However, there is a another case: Sometimes, there is a worldstate that ranks high in the utility function of the gift-receiver, and they do know how to achieve this worldstate, but their policy function does not implement the specific course of action. Or, in the human case, the gift-receiver is procrastinating ways to achieve their goals, and also procrastinates hiring other people to do it.
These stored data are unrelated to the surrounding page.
-- ==== Sys2Proof/Tests/Slice0.lean ====
section
/-! SUPPORT. Tests on the spec's own vectors (95_test_vectors.md; the section is named at each test), the refusals of
WellFormed and Decode, and a witness for the hypotheses of every statement that has some. -/

namespace Sys2Proof.Tests

open Sys2Proof.Machine

/-! ### Helpers -/

/-- A state after reset but for the registers given. -/
def withRegs (r : Regs) : State := { State.reset with regs := r }

/-- The state whose next step performs the action. -/
def ready (a : HostAction) (s : State) : State := loadProgram [a] s

/-- What a test looks at in the state a step answers. -/
def look {α : Type} (o : Host.Outcome State Fault Refusal) (f : State → α) : Option α :=
  match o with
  | .next s => some (f s)
  | .fault _ => none
  | .refused _ => none

/-- STATUS as the host reads it. -/
def status (s : State) : Word := readIndex s.regs 0x01

/-- The five O_* registers. -/
def derivedSet (s : State) : List Half := [s.regs.oMaxval, s.regs.oT1, s.regs.oT2, s.regs.oT3, s.regs.oReset]

/-- Operands under which all eight commands complete. -/
def sampleRegs : Regs :=
  { Regs.reset with
    msv := 255, mcv := 255, pT2 := 3, fWidth := 4, fHeight := 4, fBps := 8, fNf := 3, jVersion := 0x0102, jUnits := 1
    jXdens := 72, jYdens := 72, jXthumb := 1, jYthumb := 1, jTpres := 1, xform := 1, sNs := 3, sIlv := 2
    sCidx := 0xFFFF }

/-- A state with those operands and three thumbnail bytes. -/
def sample : State := { withRegs sampleRegs with thumb := [(0, 0xFF), (1, 0x00), (2, 0x80)] }

/-- A state that holds an APP8 segment. -/
def built : State :=
  { sample with
    regs := { sampleRegs with segCode := 0xE8, segLen := 5 }
    segBuf := [(0, 0x6D), (1, 0x72), (2, 0x66), (3, 0x78), (4, 0x01)] }

/-- A state with a recorded violation. -/
def faulted : State := withRegs { sampleRegs with code := 2, fault := 1 }

/-! ### Decoding: words written out from 30_encoding.md R70 and R71 (OP in [7:0], RSV = 0) -/

theorem test_decode_pcDefault : decode 0b00000000000000000000000000000001 = .instr .pcDefault := by decide
theorem test_decode_pcIsDefault : decode 0b00000000000000000000000000000010 = .instr .pcIsDefault := by decide
theorem test_decode_pcIsValid : decode 0b00000000000000000000000000000011 = .instr .pcIsValid := by decide
theorem test_decode_segSof : decode 0b00000000000000000000000000010000 = .instr .segSof := by decide
theorem test_decode_segJfif : decode 0b00000000000000000000000000010001 = .instr .segJfif := by decide
theorem test_decode_segLse : decode 0b00000000000000000000000000010010 = .instr .segLse := by decide
theorem test_decode_segApp8 : decode 0b00000000000000000000000000010011 = .instr .segApp8 := by decide
theorem test_decode_segSos : decode 0b00000000000000000000000000010100 = .instr .segSos := by decide

/-- The words of section 2.12 that select nothing, each rejected by name. -/
theorem test_decode_illegal :
    decode 0x00000000 = .illegal (.illegalOpcode 0x00) ∧ decode 0x00000004 = .illegal (.illegalOpcode 0x04) ∧
    decode 0x000000FF = .illegal (.illegalOpcode 0xFF) ∧ decode 0x00000101 = .illegal (.reservedBitsSet 1) ∧
    decode 0x80000012 = .illegal (.reservedBitsSet 0x800000) := by decide

theorem test_decodeTableWord : decodeTableWord 32 0x13 = some .segApp8 ∧ decodeTableWord 32 0x15 = none := by decide

/-- Triples of section 3: `wr MSV, 255`, `rdb 1`, `wrt 0, 0xFF`, `skipz RESULT, 1`; and two that encode nothing. -/
theorem test_decodeAction :
    decodeAction ⟨.wr, 0x02, 0xFF⟩ = some (.wr 0x02 0xFF) ∧ decodeAction ⟨.rdb, 1, 0⟩ = some (.rdb 1) ∧
    decodeAction ⟨.wrt, 0, 0xFF⟩ = some (.wrt 0 0xFF) ∧ decodeAction ⟨.skipz, 0x1E, 1⟩ = some (.skipz 0x1E 1) ∧
    decodeAction ⟨.wr, 0x100, 0⟩ = none ∧ decodeAction ⟨.wrt, 0, 0x100⟩ = none := by decide

/-! ### WellFormed refuses -/

theorem smoke_rdb_outOfRange : (HostAction.rdb 195089).wellFormed = false ∧ (HostAction.rdb 195088).wellFormed = true := by
  decide

theorem smoke_wrt_outOfRange :
    (HostAction.wrt 195075 0).wellFormed = false ∧ (HostAction.wrt 195074 0).wellFormed = true := by decide

theorem smoke_config_illegal :
    ({ defaultConfig with maxNearTable := [(5, 5)] } : Config).legal = false ∧
    ({ defaultConfig with maxNearTable := [(5, 4)] } : Config).legal = true := by decide

/-! ### Commands -/

/-- Section 2.3: MSV = 255, NEAR = 3. -/
theorem test_pcDefault : look (exec .pcDefault (withRegs { Regs.reset with msv := 255, near := 3 }))
    (fun s => (derivedSet s, status s)) = some ([255, 12, 22, 42, 64], 0) := by decide

/-- Section 2.3: MSV = 255, NEAR = 128 is above MAX_NEAR(255) = 127. -/
theorem test_pcDefault_violation : look (exec .pcDefault (withRegs { Regs.reset with msv := 255, near := 128 }))
    (fun s => (derivedSet s, status s)) = some ([0, 0, 0, 0, 0], 0x102) := by decide

/-- Section 2.4. -/
theorem test_pcIsDefault : look (exec .pcIsDefault State.reset) (fun s => s.regs.result) = some 1 := by decide

/-- Section 2.4: RESET alone is not the default set. -/
theorem test_pcIsDefault_reset_alone :
    look (exec .pcIsDefault (withRegs { Regs.reset with pReset := 64 })) (fun s => s.regs.result) = some 0 := by decide

/-- Section 1, S8: T2 = 2 is below the default T1 = 3. -/
theorem test_pcIsValid_rejects : look (exec .pcIsValid (withRegs { Regs.reset with mcv := 255, pT2 := 2 }))
    (fun s => (s.regs.result, status s)) = some (0, 0) := by decide

/-- Section 2.5: RESET = 300 is within max(255, 1000). -/
theorem test_pcIsValid_accepts : look (exec .pcIsValid (withRegs { Regs.reset with mcv := 1000, pReset := 300 }))
    (fun s => s.regs.result) = some 1 := by decide

/-- Section 2.7: height before width. -/
theorem test_segSof : look
    (exec .segSof (withRegs { Regs.reset with fWidth := 0x1234, fHeight := 0xABCD, fBps := 16, fNf := 1 }))
    (fun s => (s.segment, s.regs.segCode)) =
      some ([0x10, 0xAB, 0xCD, 0x12, 0x34, 0x01, 0x01, 0x11, 0x00], 0xF7) := by decide

/-- Section 2.7: 255 components. -/
theorem test_segSof_violation : look (exec .segSof (withRegs { Regs.reset with fBps := 8, fNf := 255 }))
    (fun s => (status s, s.regs.segLen)) = some (0x102, 0) := by decide

/-- Section 3, P4 at h = 10. -/
theorem test_segJfif : look (exec .segJfif sample) (fun s => (s.segment, s.regs.segCode)) =
    some ([0x4A, 0x46, 0x49, 0x46, 0x00, 0x01, 0x02, 0x01, 0x00, 0x48, 0x00, 0x48, 0x01, 0x01, 0xFF, 0x00, 0x80],
      0xE0) := by decide

/-- Section 2.8: width 1, no buffer, under both policies. -/
theorem test_segJfif_absent :
    look (exec .segJfif { sample with regs := { sampleRegs with jTpres := 0 } }) status = some 0x001 ∧
    look (exec .segJfif
      { sample with
        regs := { sampleRegs with jTpres := 0 }
        config := { defaultConfig with thumbPolicy := .asObserved } }) status = some 0x102 := by decide

/-- Section 2.9. -/
theorem test_segLse : look
    (exec .segLse
      (withRegs { Regs.reset with pMaxval := 4095, pT1 := 18, pT2 := 67, pT3 := 276, pReset := 64 })) State.segment =
    some [0x01, 0x0F, 0xFF, 0x00, 0x12, 0x00, 0x43, 0x01, 0x14, 0x00, 0x40] := by decide

/-- Section 2.10. -/
theorem test_segApp8 : look (exec .segApp8 (withRegs { Regs.reset with xform := 255 })) State.segment =
    some [0x6D, 0x72, 0x66, 0x78, 0xFF] := by decide

/-- Section 2.11: S_CIDX = 0x8000 is negative. -/
theorem test_segSos_all : look
    (exec .segSos (withRegs { Regs.reset with sCidx := 0x8000, sNs := 2, near := 3, sIlv := 1 })) State.segment =
    some [0x02, 0x01, 0x00, 0x02, 0x00, 0x03, 0x01, 0x00] := by decide

/-- Section 2.11: S_CIDX = 0x00FF is the largest single component, 0x0100 a violation. -/
theorem test_segSos_single :
    look (exec .segSos (withRegs { Regs.reset with sCidx := 0x00FF, near := 3, sIlv := 1 })) State.segment =
      some [0x01, 0xFF, 0x00, 0x03, 0x01, 0x00] ∧
    look (exec .segSos (withRegs { Regs.reset with sCidx := 0x0100 })) status = some 0x102 := by decide

/-! ### Host actions -/

/-- Section 2.12: `wr NEAR, 0x12345` keeps 8 bits. -/
theorem test_write_truncates : look (step (ready (.wr 0x03 0x12345) State.reset)) (fun s => readIndex s.regs 0x03) =
    some 0x45 := by decide
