-- ==== Sys2Proof/Machine/Flags.lean ====
section
/-! DEFINITION. Machine/Flags: the flags of STATUS, the words of CTRL, STATUS and ERRCODE, and the interrupt level. -/

namespace Sys2Proof.Machine

/-- CTRL.RNG_MODE as a bit (R33). -/
def RngMode.bit : RngMode → Bool
  | .entropy => false
  | .deterministic => true

/-- A bit of CTRL as RNG_MODE (R33). -/
def RngMode.ofBit : Bool → RngMode
  | false => .entropy
  | true => .deterministic

/-- The error codes (R200). -/
def ErrorKind.code : ErrorKind → Nat
  | .invalidArgument => 1
  | .noInverseExists => 2
  | .blockTooLarge => 3
  | .invalidCipherBlock => 4
  | .generationFailed => 5
  | .illegalCommand => 6

/-- STATUS.BUSY (R34, R35): SEQ is BUSY. -/
def State.busy (s : State) : Bool := decide (s.seq = .busy)

/-- STATUS.ERR (R34): ERRCODE is not 0. -/
def State.err (s : State) : Bool := s.errcode.isSome

/-- STATUS.NONCRYPTO (R34): CTRL.RNG_MODE. -/
def State.nonCrypto (s : State) : Bool := s.rngMode.bit

/-- One bit at a position of a number. -/
def bitAt (b : Bool) (i : Nat) : Nat := if b then 2 ^ i else 0

/-- What a read of CTRL returns (R33). -/
def State.ctrlWord (s : State) : Word := BitVec.ofNat 64 (bitAt s.rngMode.bit 0 + bitAt s.irqEn 1)

/-- What a read of STATUS returns (R34). -/
def State.statusWord (s : State) : Word :=
  BitVec.ofNat 64 (bitAt s.busy 0 + bitAt s.done 1 + bitAt s.err 2 + bitAt s.ovr 3 + bitAt s.nonCrypto 4)

/-- What a read of ERRCODE returns (R36, R200). -/
def State.errcodeWord (s : State) : Word :=
  match s.errcode with
  | none => 0
  | some e => BitVec.ofNat 64 e.code

/-- The level of the interrupt output (R210). -/
def irqLevel (irqEn done : Bool) : Bool := irqEn && done

/-- A host write to CTRL stores bits 1:0 (R33); the interrupt level follows IRQ_EN at once (R210). -/
def State.writeCtrl (s : State) (v : Word) : State :=
  { s with rngMode := RngMode.ofBit (v.getLsbD 0), irqEn := v.getLsbD 1, irq := irqLevel (v.getLsbD 1) s.done }

/-- A host write to STATUS clears DONE where bit 1 is 1 and OVR where bit 3 is 1 (R34); the interrupt level follows
DONE (R210, R213). -/
def State.writeStatus (s : State) (v : Word) : State :=
  { s with
    done := s.done && !v.getLsbD 1
    ovr := s.ovr && !v.getLsbD 3
    irq := irqLevel s.irqEn (s.done && !v.getLsbD 1) }

/-- A dropped write sets OVR (R38, R41, R214). -/
def State.overrun (s : State) : State := { s with ovr := true }

/-- The platform's interrupt lines that the core drives (R210): IRQ_LINE while IRQ = 1. -/
def State.assertedLines (s : State) : List Nat := if s.irq then [Config.irqLine] else []

end Sys2Proof.Machine
end

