-- ==== Sys2Proof/Machine/Operands.lean ====
section
/-! DEFINITION. Machine/Operands: the operand formats (R93) and the checks every command shares, the width check (R91,
R104 step 2) and the seed check (R53, R104 step 4). -/

namespace Sys2Proof.Machine

/-- The value of one operand. -/
def Operands.get (o : Operands) : Operand → Word
  | .a => o.a
  | .b => o.b
  | .c => o.c
  | .d => o.d
  | .e => o.e

/-- The operands with one of them changed. -/
def Operands.set (o : Operands) (x : Operand) (v : Word) : Operands :=
  match x with
  | .a => { o with a := v }
  | .b => { o with b := v }
  | .c => { o with c := v }
  | .d => { o with d := v }
  | .e => { o with e := v }

/-- The operands a format reads, in operand order (R93). -/
def formatOperands : Format → List Operand
  | .op2 => [.a, .b]
  | .op3 => [.a, .b, .c]
  | .op4 => [.a, .b, .c, .d]
  | .op5 => [.a, .b, .c, .d, .e]

/-- `fits33(v)` (R12). -/
def fits33 (v : Word) : Bool := decide (v.toNat < 2 ^ Config.operandWidth)

/-- The width check: every operand the format reads fits 33 bits (R104 step 2). Operands it does not read have no
effect (R92). -/
def widthOk (f : Format) (o : Operands) : Bool := (formatOperands f).all fun x => fits33 (o.get x)

/-- The seed check fails: deterministic mode with PRNG_STATE = 0 (R53, R104 step 4). PRNG_STATE cannot become 0
between acceptance and this check: writes are dropped while busy (R41) and a PRNG step keeps it nonzero (R52). -/
def seedBad (s : State) : Bool := decide (s.lMode = .deterministic) && decide (s.rng.prngState = 0)

end Sys2Proof.Machine
end

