/-- The command of a word runs, with the given moves to come and every draw still answered. -/
structure Running (w : Word) (moves : List Event) (s : State) : Prop where
  busy : s.seq = .busy
  lastCmd : s.lastCmd = w
  answered : AlwaysAnswered s
  inputs : s.inputs = moves

/-! ### The steps that complete a command -/

theorem finished_completed (s : State) {g : Rng} (hg : none ∉ g.answers) (r0 r1 r2 : Nat) :
    Completed s.lastCmd (State.finished { s with rng := g } r0 r1 r2) := ⟨rfl, rfl, rfl, hg⟩

theorem failed_completed (s : State) {g : Rng} (hg : none ∉ g.answers) (e : ErrorKind) :
    Completed s.lastCmd (State.failed { s with rng := g } e) := ⟨rfl, rfl, rfl, hg⟩

/-- A command completes when no draw is unanswered: it ends with results or an error, and is not stuck (R101, R245). -/
theorem exec_completes (i : Instr) {s : State} (h : AlwaysAnswered s) :
    ∃ t, exec i s = .next t ∧ Completed s.lastCmd t := by
  have hends := exec_ends i s _ (draws_keep_answered s.lMode) h
  generalize exec i s = o at hends ⊢
  cases hends with
  | finished g r0 r1 r2 hg => exact ⟨_, rfl, finished_completed s hg r0 r1 r2⟩
  | failed g e hg => exact ⟨_, rfl, failed_completed s hg e⟩
  | stuck hn => exact absurd hn h

/-- Settles O43, by how a command can end: only an unanswered draw keeps it from completing. -/
theorem everyCommandCompletes : Obligations.EveryCommandCompletes := by
  unfold Obligations.EveryCommandCompletes
  intro i s h
  obtain ⟨t, ht, hc⟩ := exec_completes i h
  exact ⟨t, ht, hc.idle, hc.done, hc.answered⟩

/-- The sequencer's turn completes a running command, an illegal word included (R95, R101). -/
theorem sequencerTurn_completes {s : State} (hs : s.seq = .busy) (h : AlwaysAnswered s) :
    ∃ t, sequencerTurn s = .next t ∧ Completed s.lastCmd t := by
  cases hd : decode s.lastCmd with
  | ok i => rw [sequencerTurn_of_running hs hd]; exact exec_completes i h
  | error e =>
    have hw : IllegalWord s.lastCmd := (illegalWord_iff _).2 (by simp [hd])
    exact ⟨_, sequencerTurn_of_illegal hs hw, failed_completed s h _⟩

/-! ### The moves that leave a command running -/

section
variable {w : Word} {moves : List Event} {s : State}

theorem Running.overrun (h : Running w moves s) : Running w moves s.overrun :=
  ⟨h.busy, h.lastCmd, h.answered, h.inputs⟩

/-- No host write disturbs the running command (R38, R41, R45). -/
theorem Running.hostWrite (h : Running w moves s) (r : Reg) (v : Word) : Running w moves (hostWrite r v s) := by
  cases r with
  | cmd => rw [Machine.hostWrite, writeCmd_of_busy v h.busy]; exact h.overrun
  | prngState => rw [Machine.hostWrite, writePrng_of_busy v h.busy]; exact h.overrun
  | _ => exact ⟨h.busy, h.lastCmd, h.answered, h.inputs⟩

/-- A well-formed access is answered and does not disturb the running command (R72). -/
theorem Running.hostAccess (h : Running w moves s) {a : Access} (ha : a.wf = true) :
    ∃ t, hostAccess a s = .next t ∧ Running w moves t := by
  simp only [Access.wf, Bool.and_eq_true, decide_eq_true_eq] at ha
  obtain ⟨⟨hw, h8⟩, hoff⟩ := ha
  obtain ⟨t, ht⟩ := hostAccess_answered s hoff hw h8
  refine ⟨t, ht, ?_⟩
  obtain ⟨r, ⟨-, rfl⟩ | ⟨v, -, rfl⟩⟩ := hostAccess_next_slot ht
  · exact ⟨h.busy, h.lastCmd, h.answered, h.inputs⟩
  · exact h.hostWrite r v

/-- The sequencer's early step does not end the running command (R46). -/
theorem Running.latchEphemeral (h : Running w moves s) : Running w moves (latchEphemeral s) := by
  obtain he | ⟨-, -, -, -, r, g, hd, he⟩ | ⟨-, -, -, he⟩ := latchEphemeral_cases s <;> rw [he]
  · exact h
  · exact ⟨h.busy, h.lastCmd, draws_keep_answered _ _ _ _ _ _ hd h.answered, h.inputs⟩
  · exact ⟨h.busy, h.lastCmd, h.answered, h.inputs⟩

/-- A safe move other than a reset completes the running command or leaves it running. -/
theorem Running.move (h : Running w moves s) {e : Event} (he : safeMove e = true) (hr : e ≠ .reset) :
    ∃ t, move e s = .next t ∧ (Completed w t ∨ Running w moves t) := by
  cases e with
  | access a =>
    obtain ⟨t, ht, hrun⟩ := h.hostAccess he
    exact ⟨t, ht, .inr hrun⟩
  | complete =>
    obtain ⟨t, ht, hc⟩ := sequencerTurn_completes h.busy h.answered
    exact ⟨t, ht, .inl (h.lastCmd ▸ hc)⟩
  | latchR => exact ⟨_, rfl, .inr h.latchEphemeral⟩
  | reset => exact absurd rfl hr

end

/-! ### The run -/

/-- A run that begins with a step to a next state. -/
theorem run_succ_of_step {s t : State} (h : step s = .next t) (n : Nat) :
    Host.Core.run core (n + 1) s = Host.Core.run core n t := by
  have hc : core.step s = .next t := h
  simp only [Host.Core.run, hc]

/-- A running command completes within one step more than there are moves: each move completes it or leaves it running
with one move less, and when none is left it is the sequencer's turn (R245; log entry 1). -/
theorem Running.run_completes {w : Word} {moves : List Event} {s : State} (h : Running w moves s)
    (hsafe : ∀ e ∈ moves, safeMove e = true ∧ e ≠ .reset) :
    ∃ n ≤ moves.length + 1, ∃ t, Host.Core.run core n s = .next t ∧ Completed w t := by
  induction moves generalizing s with
  | nil =>
    obtain ⟨t, ht, hc⟩ := sequencerTurn_completes h.busy h.answered
    exact ⟨1, le_refl 1, t, run_succ_of_step ((step_of_no_move h.inputs).trans ht) 0, h.lastCmd ▸ hc⟩
  | cons e rest ih =>
    obtain ⟨⟨he, hr⟩, hrest⟩ := List.forall_mem_cons.1 hsafe
    have hmove : Running w rest { s with inputs := rest } := ⟨h.busy, h.lastCmd, h.answered, rfl⟩
    obtain ⟨t, ht, hc | hrun⟩ := hmove.move he hr
    · exact ⟨1, by simp, t, run_succ_of_step ((step_of_move h.inputs).trans ht) 0, hc⟩
    · obtain ⟨n, hn, u, hu, hc⟩ := ih hrun hrest
      exact ⟨n + 1, by simpa using hn, u, (run_succ_of_step ((step_of_move h.inputs).trans ht) n).trans hu, hc⟩

/-- Settles O45, by induction on the moves to come. -/
theorem runningCommandCompletesInBoundedSteps : Obligations.RunningCommandCompletesInBoundedSteps := by
  unfold Obligations.RunningCommandCompletesInBoundedSteps
  intro s hs h hsafe
  obtain ⟨n, hn, t, ht, hc⟩ := Running.run_completes ⟨hs, rfl, h, rfl⟩ hsafe
  exact ⟨n, hn, t, ht, hc.idle, hc.done, hc.lastCmd⟩

end Sys2Proof.Machine
end

section
/-! PROOFS. Operand registers: what a change of one leaves as it was, the operands a command does not read, and the line
of a host program that writes those it reads (R92, R93, R110). -/

namespace Sys2Proof.Machine

theorem Operands.get_set (o : Operands) (x y : Operand) (v : Word) :
    (o.set x v).get y = if y = x then v else o.get y := by
  cases x <;> cases y <;> rfl

@[simp] theorem Operands.get_set_self (o : Operands) (x : Operand) (v : Word) : (o.set x v).get x = v := by
  rw [Operands.get_set, if_pos rfl]

theorem Operands.get_set_of_ne (o : Operands) {x y : Operand} (h : y ≠ x) (v : Word) :
    (o.set x v).get y = o.get y := by
  rw [Operands.get_set, if_neg h]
However, the gift-giver has no aversion to bringing about that particular worldstate (which, in humans, is quite often the case: people are sometimes more motivated to help others with specific problems than fixing these problems for themselves). A potential gift could be for the gift-giver to assist the gift-receiver to achieve their goal (at least to the extent to which that is possible).

Or, short: A useful gift is to shoulder someone else's akrasia.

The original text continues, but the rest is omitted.